>>>

/-- Every page age increments, saturating (R213). -/
def MemSys.ageTick (m : MemSys) : MemSys :=
  { m with pages := m.pages.mapV fun _ p => if p.loc.isSome then { p with age := satInc p.age } else p }

/-- The 32-byte placement record of an object as QUERY writes it (Table 7.5). -/
def MemSys.record (m : MemSys) (h : Nat) (o : Obj) : List Byte :=
  leBytes 4 h ++ leBytes 4 o.pages ++ leBytes 8 (o.base * pageSize)
    ++ leBytes 4 (o.aff * 256 + b2n o.pin * 32 + b2n o.skip * 4 + o.home) ++ leBytes 4 0
    ++ leBytes 4 (m.resPages h) ++ leBytes 4 (m.lowPages h)

/-! Accumulate-on-store (R228 to R231) -/

/-- One element of ACCSTORE: stored bits, and whether the stored sum saturates (R229). -/
def accElem (f : Fmt) (first : Bool) (d v : Nat) : Nat × Bool :=
  let i := fmtInfo f
  let r : Nat :=
    if first then v
    else
      match (decodeElem f d).add (decodeElem f v) with
      | .nan => i.nan
      | .inf n => b2n n * 2 ^ 15 + i.infMag.getD 0
      | .fin n m e =>
        let g := roundMag i.p i.qmin m e
        b2n n * 2 ^ 15 + (if g > i.maxMag then i.infMag.getD 0 else g)
  let bad := match decodeElem f r with | .fin _ _ _ => false | _ => true
  (r, bad)

/-- Read a statistics record from its 64 bytes. -/
def StatRec.ofBytes (bs : List Byte) : StatRec :=
  let n := fun (o k : Nat) => leNat ((bs.drop o).take k)
  ⟨n 0 4, n 4 4, n 8 8, toS 128 (n 16 16), n 32 16, n 48 16⟩

/-- A statistics record as 64 bytes. -/
def StatRec.bytes (r : StatRec) : List Byte :=
  leBytes 4 r.count ++ leBytes 4 r.nonfin ++ leBytes 8 r.elems ++ leBytes 16 (ofS 128 r.sumIn) ++ leBytes 16 r.sqIn
    ++ leBytes 16 r.sqOut

/-- Value of an H16 element in units of 2^-24, when finite. -/
def h16Units (v : Nat) : Option Int :=
  match decodeElem .h16 v with
  | .fin n m e => let x : Nat := m <<< (e + 24).toNat; some (if n then -(x : Int) else x)
  | _ => none

/-- Add one element to a record (R231). -/
def StatRec.add (r : StatRec) (final : Bool) (v d' : Nat) : StatRec :=
  let r := match h16Units v with
    | some x => { r with sumIn := r.sumIn + x, sqIn := r.sqIn + x.natAbs * x.natAbs, elems := r.elems + 1 }
    | none => { r with nonfin := min (r.nonfin + 1) 0xFFFFFFFF }
  match final, h16Units d' with
  | true, some y => { r with sqOut := r.sqOut + y.natAbs * y.natAbs }
  | _, _ => r

end Sys2Proof
end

<<<

Try it: When the line with "leBytes 4 0" is reached in the data above, start copying there, and copy each line exactly until the line with "let r := match h16Units v with" has been copied; copy nothing else.

Exercise answer:
    ++ leBytes 4 (o.aff * 256 + b2n o.pin * 32 + b2n o.skip * 4 + o.home) ++ leBytes 4 0
    ++ leBytes 4 (m.resPages h) ++ leBytes 4 (m.lowPages h)

/-! Accumulate-on-store (R228 to R231) -/

/-- One element of ACCSTORE: stored bits, and whether the stored sum saturates (R229). -/
def accElem (f : Fmt) (first : Bool) (d v : Nat) : Nat × Bool :=
  let i := fmtInfo f
  let r : Nat :=
    if first then v
    else
      match (decodeElem f d).add (decodeElem f v) with
      | .nan => i.nan
      | .inf n => b2n n * 2 ^ 15 + i.infMag.getD 0
      | .fin n m e =>
        let g := roundMag i.p i.qmin m e
        b2n n * 2 ^ 15 + (if g > i.maxMag then i.infMag.getD 0 else g)
  let bad := match decodeElem f r with | .fin _ _ _ => false | _ => true
  (r, bad)

/-- Read a statistics record from its 64 bytes. -/
def StatRec.ofBytes (bs : List Byte) : StatRec :=
  let n := fun (o k : Nat) => leNat ((bs.drop o).take k)
  ⟨n 0 4, n 4 4, n 8 8, toS 128 (n 16 16), n 32 16, n 48 16⟩

/-- A statistics record as 64 bytes. -/
def StatRec.bytes (r : StatRec) : List Byte :=
  leBytes 4 r.count ++ leBytes 4 r.nonfin ++ leBytes 8 r.elems ++ leBytes 16 (ofS 128 r.sumIn) ++ leBytes 16 r.sqIn
    ++ leBytes 16 r.sqOut

/-- Value of an H16 element in units of 2^-24, when finite. -/
def h16Units (v : Nat) : Option Int :=
  match decodeElem .h16 v with
  | .fin n m e => let x : Nat := m <<< (e + 24).toNat; some (if n then -(x : Int) else x)
  | _ => none

/-- Add one element to a record (R231). -/
def StatRec.add (r : StatRec) (final : Bool) (v d' : Nat) : StatRec :=
  let r := match h16Units v with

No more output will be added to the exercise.